• [EXERCISE DIRECTIONS]: Report the count of lines in the records that contain "State", without any added text.

• [SUPPLIED DATA]:
= Beginning of Section =

theorem State.srchWrite_does (s : State) (o : Nat) (v : Nat) : Does 0x7ffffc4021c s (State.srchWrite s o v) := by
  unfold State.srchWrite
  repeat' first
    | with_reducible assumption
    | with_reducible exact Does.refl _ _
    | with_reducible rfl
    | decide
    | (extract_lets +onlyGivenNames u; (with_reducible refine Does.cutAt u ?_ (fun _ => ?_); revert u; with_reducible refine Does.here ?_; rotate_left); revert u; intro _ _; rotate_right)
    | (extract_lets +onlyGivenNames u; clear_value u; revert u; intro _)
    | with_reducible apply Does.ite
    | with_reducible apply Does.andThen (State.setSten_does _ _)
    | with_reducible apply Does.andThen (State.launchReq_does _ _)
    | with_reducible apply Does.andThen (State.fixReadyReq_does _ _)
    | with_reducible apply State.eachBit_does
    | with_reducible apply Does.andThen (State.did_does _ _)
    | with_reducible apply Does.andThen (State.closeReq_does _ _)
    | with_reducible apply Does.andThen (State.genWrite_does _ _ _)
    | with_reducible apply Does.setBit
    | with_reducible exact anyReg_page _ (by decide)
    | intro _ _ _
    | split

theorem State.chartCommand_does (s : State) (v : Nat) : Does 0x80012000c20 s (State.chartCommand s v) := by
  unfold State.chartCommand
  repeat' first
    | with_reducible assumption
    | with_reducible exact Does.refl _ _
    | with_reducible rfl
    | decide
    | (extract_lets +onlyGivenNames u; (with_reducible refine DoesOut.cutAt u ?_ (fun _ => ?_); revert u; with_reducible refine Does.here ?_; rotate_left); revert u; intro _ _; rotate_right)
    | (extract_lets +onlyGivenNames u; (with_reducible refine Does.cutAt u ?_ (fun _ => ?_); revert u; with_reducible refine Does.here ?_; rotate_left); revert u; intro _ _; rotate_right)
    | (extract_lets +onlyGivenNames u; clear_value u; revert u; intro _)
    | with_reducible apply DoesOut.next
    | with_reducible apply DoesOut.ite
    | with_reducible apply Does.ite
    | with_reducible apply after_does
    | with_reducible exact DoesOut.mono (execBegin_does _ _) rfl
    | with_reducible exact DoesOut.mono (execVerify_does _ _) rfl
    | with_reducible exact DoesOut.mono (execActivate_does _ _) rfl
    | with_reducible exact DoesOut.mono (execDeactivate_does _) rfl
    | with_reducible exact DoesOut.mono (execAbort_does _ _) rfl
    | with_reducible exact DoesOut.mono (execBuild_does _ _ _) rfl
    | split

= End of Section =

• [OUTPUT]: 11